The story has been told on film thrice, the latest being a 2018 Netflix miniseries that “reimagined” Jackson’s novel, which is the euphemism for “lifted and changed it.” A 1999 remake completely missed Shirley Jackson’s point with gaudy special effects that turned her psychological thriller into a bombastic bomb. The best will always be the first, a terrifying movie made in 1963. Robert Wise directed The Haunting and wisely consulted Jackson about the plot, place, and people. Wise originally intended to tell a complicated story about mental illness, focusing on what happens at Hill House as a sort of collective insanity. Instead, he followed Jackson’s advice to make a classic horror story that is faithful to the book. The enormous British mansion Ettington Park, restored as a hotel in the 1980s, was used for Hill House’s exterior and filmed in infrared film stock to make it overpowering and forbidding. The studio sets for the interiors were heavily shadowed in high-contrast black-and-white and framed with unsettling camera angles and special lenses. The audience senses that the house is watching and waiting to choose its time. 

Thus, the titular house becomes as much a star as the actors who perfectly capture Jackson’s characters, especially Julie Harris as the fragile Eleanor. Harris was reportedly disappointed with her performance, but her frailty is potent, and Eleanor’s occasional outbursts of bad temper can instantly turn her from mouse to manipulator. Everyone is quite good, and though forced into the role by a contract dispute, Russ Tamblyn, as the flippant young man, builds a character whose initial skepticism about the experiment makes what happens during the story even more disturbing. 

And it is disturbing. No floating ghosts wisp about, and the one supernatural visual effect of a heavy wooden door bending could be in the imaginations of terrified characters. Nothing slashes, and no one bleeds. Instead, the house is first revealed as odd and then evil with sound, suggestion, and implication. Some of its quirks are explicable, as when all doors slowly shut themselves by design, for they have been deliberately hung a bit off plumb. Nobody gets used to this, though, which makes inexplicable occurrences even more troubling. Some are terrifying, as when Eleanor and Theo huddle in their isolated bedroom, listening to a distant, rhythmic pounding. Something seems to be violently striking a remote wall of the house. The pounding comes nearer, recedes, and then resumes its slow and steady approach as if searching. Its ear-shattering volume shakes their room as it reaches their door. All goes quiet. The doorknob moves slightly. Eleanor’s voice is flat and matter-of-fact when she says, “It’s found us.”

The question remains what “it” is, which is the real terrifying power of Hill House and the haunting that purports to infest it. Is it in the minds of these people? Or is it something in the house that mounts a horrible assault on their senses? Could the house itself be evil, something more than an architectural oddity where doors remain sensibly shut because their jambs are deliberately out of plumb?
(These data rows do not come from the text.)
/-! ### predSet -/

@[simp] theorem predSet_clusters (s : State) (t : Tid) (n : Nat) (v : Word) : (predSet s t n v).clusters = s.clusters := rfl
@[simp] theorem predSet_dies (s : State) (t : Tid) (n : Nat) (v : Word) : (predSet s t n v).dies = s.dies := rfl
@[simp] theorem predSet_homes (s : State) (t : Tid) (n : Nat) (v : Word) : (predSet s t n v).homes = s.homes := rfl
@[simp] theorem predSet_routers (s : State) (t : Tid) (n : Nat) (v : Word) : (predSet s t n v).routers = s.routers := rfl
@[simp] theorem predSet_tokens (s : State) (t : Tid) (n : Nat) (v : Word) : (predSet s t n v).tokens = s.tokens := rfl
@[simp] theorem predSet_queues (s : State) (t : Tid) (n : Nat) (v : Word) : (predSet s t n v).queues = s.queues := rfl
@[simp] theorem predSet_ports (s : State) (t : Tid) (n : Nat) (v : Word) : (predSet s t n v).ports = s.ports := rfl
@[simp] theorem predSet_fns (s : State) (t : Tid) (n : Nat) (v : Word) : (predSet s t n v).fns = s.fns := rfl
@[simp] theorem predSet_ctxs (s : State) (t : Tid) (n : Nat) (v : Word) : (predSet s t n v).ctxs = s.ctxs := rfl
@[simp] theorem predSet_conts (s : State) (t : Tid) (n : Nat) (v : Word) : (predSet s t n v).conts = s.conts := rfl
@[simp] theorem predSet_nextUid (s : State) (t : Tid) (n : Nat) (v : Word) : (predSet s t n v).nextUid = s.nextUid := rfl
@[simp] theorem predSet_written (s : State) (t : Tid) (n : Nat) (v : Word) : (predSet s t n v).written = s.written := rfl
@[simp] theorem predSet_subs (s : State) (t : Tid) (n : Nat) (v : Word) : (predSet s t n v).subs = s.subs := rfl
@[simp] theorem predSet_mem (s : State) (t : Tid) (n : Nat) (v : Word) : (predSet s t n v).mem = s.mem := rfl
@[simp] theorem predSet_bad (s : State) (t : Tid) (n : Nat) (v : Word) : (predSet s t n v).bad = s.bad := rfl
@[simp] theorem predSet_marks (s : State) (t : Tid) (n : Nat) (v : Word) : (predSet s t n v).marks = s.marks := rfl
@[simp] theorem predSet_full (s : State) (t : Tid) (n : Nat) (v : Word) : (predSet s t n v).full = s.full := rfl
@[simp] theorem predSet_mgmt (s : State) (t : Tid) (n : Nat) (v : Word) : (predSet s t n v).mgmt = s.mgmt := rfl
@[simp] theorem predSet_i3c (s : State) (t : Tid) (n : Nat) (v : Word) : (predSet s t n v).i3c = s.i3c := rfl
@[simp] theorem predSet_power (s : State) (t : Tid) (n : Nat) (v : Word) : (predSet s t n v).power = s.power := rfl
@[simp] theorem predSet_boot (s : State) (t : Tid) (n : Nat) (v : Word) : (predSet s t n v).boot = s.boot := rfl
@[simp] theorem predSet_tick (s : State) (t : Tid) (n : Nat) (v : Word) : (predSet s t n v).tick = s.tick := rfl
@[simp] theorem predSet_driver (s : State) (t : Tid) (n : Nat) (v : Word) : (predSet s t n v).driver = s.driver := rfl
@[simp] theorem predSet_msix (s : State) (t : Tid) (n : Nat) (v : Word) : (predSet s t n v).msix = s.msix := rfl
@[simp] theorem predSet_hostData (s : State) (t : Tid) (n : Nat) (v : Word) : (predSet s t n v).hostData = s.hostData := rfl
@[simp] theorem predSet_noticeSeq (s : State) (t : Tid) (n : Nat) (v : Word) : (predSet s t n v).noticeSeq = s.noticeSeq := rfl
@[simp] theorem predSet_sent (s : State) (t : Tid) (n : Nat) (v : Word) : (predSet s t n v).sent = s.sent := rfl
@[simp] theorem predSet_freeCnt (s : State) (t : Tid) (n : Nat) (v : Word) : (predSet s t n v).freeCnt = s.freeCnt := rfl
@[simp] theorem predSet_cur (s : State) (t : Tid) (n : Nat) (v : Word) : (predSet s t n v).cur = s.cur := rfl
@[simp] theorem predSet_sched (s : State) (t : Tid) (n : Nat) (v : Word) : (predSet s t n v).sched = s.sched := rfl
@[simp] theorem predSet_turns (s : State) (t : Tid) (n : Nat) (v : Word) : (predSet s t n v).turns = s.turns := rfl

/-! ### modCl -/

@[simp] theorem modCl_cores (s : State) (c : Nat) (f : Cluster → Cluster) : (modCl s c f).cores = s.cores := rfl
@[simp] theorem modCl_dies (s : State) (c : Nat) (f : Cluster → Cluster) : (modCl s c f).dies = s.dies := rfl
@[simp] theorem modCl_homes (s : State) (c : Nat) (f : Cluster → Cluster) : (modCl s c f).homes = s.homes := rfl
@[simp] theorem modCl_routers (s : State) (c : Nat) (f : Cluster → Cluster) : (modCl s c f).routers = s.routers := rfl
@[simp] theorem modCl_tokens (s : State) (c : Nat) (f : Cluster → Cluster) : (modCl s c f).tokens = s.tokens := rfl
@[simp] theorem modCl_queues (s : State) (c : Nat) (f : Cluster → Cluster) : (modCl s c f).queues = s.queues := rfl
@[simp] theorem modCl_ports (s : State) (c : Nat) (f : Cluster → Cluster) : (modCl s c f).ports = s.ports := rfl
@[simp] theorem modCl_fns (s : State) (c : Nat) (f : Cluster → Cluster) : (modCl s c f).fns = s.fns := rfl
@[simp] theorem modCl_ctxs (s : State) (c : Nat) (f : Cluster → Cluster) : (modCl s c f).ctxs = s.ctxs := rfl
@[simp] theorem modCl_conts (s : State) (c : Nat) (f : Cluster → Cluster) : (modCl s c f).conts = s.conts := rfl
@[simp] theorem modCl_nextUid (s : State) (c : Nat) (f : Cluster → Cluster) : (modCl s c f).nextUid = s.nextUid := rfl
@[simp] theorem modCl_written (s : State) (c : Nat) (f : Cluster → Cluster) : (modCl s c f).written = s.written := rfl
@[simp] theorem modCl_subs (s : State) (c : Nat) (f : Cluster → Cluster) : (modCl s c f).subs = s.subs := rfl
@[simp] theorem modCl_mem (s : State) (c : Nat) (f : Cluster → Cluster) : (modCl s c f).mem = s.mem := rfl
@[simp] theorem modCl_bad (s : State) (c : Nat) (f : Cluster → Cluster) : (modCl s c f).bad = s.bad := rfl
@[simp] theorem modCl_marks (s : State) (c : Nat) (f : Cluster → Cluster) : (modCl s c f).marks = s.marks := rfl
@[simp] theorem modCl_full (s : State) (c : Nat) (f : Cluster → Cluster) : (modCl s c f).full = s.full := rfl
@[simp] theorem modCl_mgmt (s : State) (c : Nat) (f : Cluster → Cluster) : (modCl s c f).mgmt = s.mgmt := rfl
@[simp] theorem modCl_i3c (s : State) (c : Nat) (f : Cluster → Cluster) : (modCl s c f).i3c = s.i3c := rfl
@[simp] theorem modCl_power (s : State) (c : Nat) (f : Cluster → Cluster) : (modCl s c f).power = s.power := rfl
@[simp] theorem modCl_boot (s : State) (c : Nat) (f : Cluster → Cluster) : (modCl s c f).boot = s.boot := rfl
@[simp] theorem modCl_tick (s : State) (c : Nat) (f : Cluster → Cluster) : (modCl s c f).tick = s.tick := rfl
@[simp] theorem modCl_driver (s : State) (c : Nat) (f : Cluster → Cluster) : (modCl s c f).driver = s.driver := rfl
@[simp] theorem modCl_msix (s : State) (c : Nat) (f : Cluster → Cluster) : (modCl s c f).msix = s.msix := rfl
@[simp] theorem modCl_hostData (s : State) (c : Nat) (f : Cluster → Cluster) : (modCl s c f).hostData = s.hostData := rfl
@[simp] theorem modCl_noticeSeq (s : State) (c : Nat) (f : Cluster → Cluster) : (modCl s c f).noticeSeq = s.noticeSeq := rfl
@[simp] theorem modCl_sent (s : State) (c : Nat) (f : Cluster → Cluster) : (modCl s c f).sent = s.sent := rfl
@[simp] theorem modCl_freeCnt (s : State) (c : Nat) (f : Cluster → Cluster) : (modCl s c f).freeCnt = s.freeCnt := rfl
@[simp] theorem modCl_cur (s : State) (c : Nat) (f : Cluster → Cluster) : (modCl s c f).cur = s.cur := rfl
@[simp] theorem modCl_sched (s : State) (c : Nat) (f : Cluster → Cluster) : (modCl s c f).sched = s.sched := rfl
@[simp] theorem modCl_turns (s : State) (c : Nat) (f : Cluster → Cluster) : (modCl s c f).turns = s.turns := rfl

/-! ### modDie -/

@[simp] theorem modDie_cores (s : State) (d : Nat) (f : Die → Die) : (modDie s d f).cores = s.cores := rfl
@[simp] theorem modDie_clusters (s : State) (d : Nat) (f : Die → Die) : (modDie s d f).clusters = s.clusters := rfl
@[simp] theorem modDie_homes (s : State) (d : Nat) (f : Die → Die) : (modDie s d f).homes = s.homes := rfl
@[simp] theorem modDie_routers (s : State) (d : Nat) (f : Die → Die) : (modDie s d f).routers = s.routers := rfl
@[simp] theorem modDie_tokens (s : State) (d : Nat) (f : Die → Die) : (modDie s d f).tokens = s.tokens := rfl
@[simp] theorem modDie_queues (s : State) (d : Nat) (f : Die → Die) : (modDie s d f).queues = s.queues := rfl
@[simp] theorem modDie_ports (s : State) (d : Nat) (f : Die → Die) : (modDie s d f).ports = s.ports := rfl
@[simp] theorem modDie_fns (s : State) (d : Nat) (f : Die → Die) : (modDie s d f).fns = s.fns := rfl
@[simp] theorem modDie_ctxs (s : State) (d : Nat) (f : Die → Die) : (modDie s d f).ctxs = s.ctxs := rfl
@[simp] theorem modDie_conts (s : State) (d : Nat) (f : Die → Die) : (modDie s d f).conts = s.conts := rfl
@[simp] theorem modDie_nextUid (s : State) (d : Nat) (f : Die → Die) : (modDie s d f).nextUid = s.nextUid := rfl
@[simp] theorem modDie_written (s : State) (d : Nat) (f : Die → Die) : (modDie s d f).written = s.written := rfl
@[simp] theorem modDie_subs (s : State) (d : Nat) (f : Die → Die) : (modDie s d f).subs = s.subs := rfl
@[simp] theorem modDie_mem (s : State) (d : Nat) (f : Die → Die) : (modDie s d f).mem = s.mem := rfl
@[simp] theorem modDie_bad (s : State) (d : Nat) (f : Die → Die) : (modDie s d f).bad = s.bad := rfl
@[simp] theorem modDie_marks (s : State) (d : Nat) (f : Die → Die) : (modDie s d f).marks = s.marks := rfl
@[simp] theorem modDie_full (s : State) (d : Nat) (f : Die → Die) : (modDie s d f).full = s.full := rfl
@[simp] theorem modDie_mgmt (s : State) (d : Nat) (f : Die → Die) : (modDie s d f).mgmt = s.mgmt := rfl
@[simp] theorem modDie_i3c (s : State) (d : Nat) (f : Die → Die) : (modDie s d f).i3c = s.i3c := rfl
@[simp] theorem modDie_power (s : State) (d : Nat) (f : Die → Die) : (modDie s d f).power = s.power := rfl
@[simp] theorem modDie_boot (s : State) (d : Nat) (f : Die → Die) : (modDie s d f).boot = s.boot := rfl
@[simp] theorem modDie_tick (s : State) (d : Nat) (f : Die → Die) : (modDie s d f).tick = s.tick := rfl
@[simp] theorem modDie_driver (s : State) (d : Nat) (f : Die → Die) : (modDie s d f).driver = s.driver := rfl
@[simp] theorem modDie_msix (s : State) (d : Nat) (f : Die → Die) : (modDie s d f).msix = s.msix := rfl
@[simp] theorem modDie_hostData (s : State) (d : Nat) (f : Die → Die) : (modDie s d f).hostData = s.hostData := rfl
@[simp] theorem modDie_noticeSeq (s : State) (d : Nat) (f : Die → Die) : (modDie s d f).noticeSeq = s.noticeSeq := rfl
@[simp] theorem modDie_sent (s : State) (d : Nat) (f : Die → Die) : (modDie s d f).sent = s.sent := rfl
@[simp] theorem modDie_freeCnt (s : State) (d : Nat) (f : Die → Die) : (modDie s d f).freeCnt = s.freeCnt := rfl
@[simp] theorem modDie_cur (s : State) (d : Nat) (f : Die → Die) : (modDie s d f).cur = s.cur := rfl
@[simp] theorem modDie_sched (s : State) (d : Nat) (f : Die → Die) : (modDie s d f).sched = s.sched := rfl
@[simp] theorem modDie_turns (s : State) (d : Nat) (f : Die → Die) : (modDie s d f).turns = s.turns := rfl

/-! ### modHome -/

@[simp] theorem modHome_cores (s : State) (u : Nat) (f : HomeSt → HomeSt) : (modHome s u f).cores = s.cores := rfl
@[simp] theorem modHome_clusters (s : State) (u : Nat) (f : HomeSt → HomeSt) : (modHome s u f).clusters = s.clusters := rfl
@[simp] theorem modHome_dies (s : State) (u : Nat) (f : HomeSt → HomeSt) : (modHome s u f).dies = s.dies := rfl
@[simp] theorem modHome_routers (s : State) (u : Nat) (f : HomeSt → HomeSt) : (modHome s u f).routers = s.routers := rfl
@[simp] theorem modHome_tokens (s : State) (u : Nat) (f : HomeSt → HomeSt) : (modHome s u f).tokens = s.tokens := rfl
@[simp] theorem modHome_queues (s : State) (u : Nat) (f : HomeSt → HomeSt) : (modHome s u f).queues = s.queues := rfl
@[simp] theorem modHome_ports (s : State) (u : Nat) (f : HomeSt → HomeSt) : (modHome s u f).ports = s.ports := rfl
@[simp] theorem modHome_fns (s : State) (u : Nat) (f : HomeSt → HomeSt) : (modHome s u f).fns = s.fns := rfl
@[simp] theorem modHome_ctxs (s : State) (u : Nat) (f : HomeSt → HomeSt) : (modHome s u f).ctxs = s.ctxs := rfl
@[simp] theorem modHome_conts (s : State) (u : Nat) (f : HomeSt → HomeSt) : (modHome s u f).conts = s.conts := rfl
@[simp] theorem modHome_nextUid (s : State) (u : Nat) (f : HomeSt → HomeSt) : (modHome s u f).nextUid = s.nextUid := rfl
@[simp] theorem modHome_written (s : State) (u : Nat) (f : HomeSt → HomeSt) : (modHome s u f).written = s.written := rfl
@[simp] theorem modHome_subs (s : State) (u : Nat) (f : HomeSt → HomeSt) : (modHome s u f).subs = s.subs := rfl
@[simp] theorem modHome_mem (s : State) (u : Nat) (f : HomeSt → HomeSt) : (modHome s u f).mem = s.mem := rfl
@[simp] theorem modHome_bad (s : State) (u : Nat) (f : HomeSt → HomeSt) : (modHome s u f).bad = s.bad := rfl
@[simp] theorem modHome_marks (s : State) (u : Nat) (f : HomeSt → HomeSt) : (modHome s u f).marks = s.marks := rfl
@[simp] theorem modHome_full (s : State) (u : Nat) (f : HomeSt → HomeSt) : (modHome s u f).full = s.full := rfl
@[simp] theorem modHome_mgmt (s : State) (u : Nat) (f : HomeSt → HomeSt) : (modHome s u f).mgmt = s.mgmt := rfl
@[simp] theorem modHome_i3c (s : State) (u : Nat) (f : HomeSt → HomeSt) : (modHome s u f).i3c = s.i3c := rfl
@[simp] theorem modHome_power (s : State) (u : Nat) (f : HomeSt → HomeSt) : (modHome s u f).power = s.power := rfl
@[simp] theorem modHome_boot (s : State) (u : Nat) (f : HomeSt → HomeSt) : (modHome s u f).boot = s.boot := rfl
@[simp] theorem modHome_tick (s : State) (u : Nat) (f : HomeSt → HomeSt) : (modHome s u f).tick = s.tick := rfl
@[simp] theorem modHome_driver (s : State) (u : Nat) (f : HomeSt → HomeSt) : (modHome s u f).driver = s.driver := rfl
@[simp] theorem modHome_msix (s : State) (u : Nat) (f : HomeSt → HomeSt) : (modHome s u f).msix = s.msix := rfl
@[simp] theorem modHome_hostData (s : State) (u : Nat) (f : HomeSt → HomeSt) : (modHome s u f).hostData = s.hostData := rfl
@[simp] theorem modHome_noticeSeq (s : State) (u : Nat) (f : HomeSt → HomeSt) : (modHome s u f).noticeSeq = s.noticeSeq := rfl
@[simp] theorem modHome_sent (s : State) (u : Nat) (f : HomeSt → HomeSt) : (modHome s u f).sent = s.sent := rfl
@[simp] theorem modHome_freeCnt (s : State) (u : Nat) (f : HomeSt → HomeSt) : (modHome s u f).freeCnt = s.freeCnt := rfl
@[simp] theorem modHome_cur (s : State) (u : Nat) (f : HomeSt → HomeSt) : (modHome s u f).cur = s.cur := rfl
@[simp] theorem modHome_sched (s : State) (u : Nat) (f : HomeSt → HomeSt) : (modHome s u f).sched = s.sched := rfl
@[simp] theorem modHome_turns (s : State) (u : Nat) (f : HomeSt → HomeSt) : (modHome s u f).turns = s.turns := rfl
It is, after all, a place of the night, and whatever walks there wants to walk alone.

Shirley Jackson died two years after the premiere of The Haunting. Her imagination found fear in the ordinary and conjured entertaining stories of dread born of human frailty, of people as well has houses holding darkness within. It is easy to see why she was plagued by unsettling thoughts and veiled specters and understandable that she took a variety of medicines to cope. One night, she went to sleep and didn’t wake up. Her heart, they said. Shirley Jackson was only 48.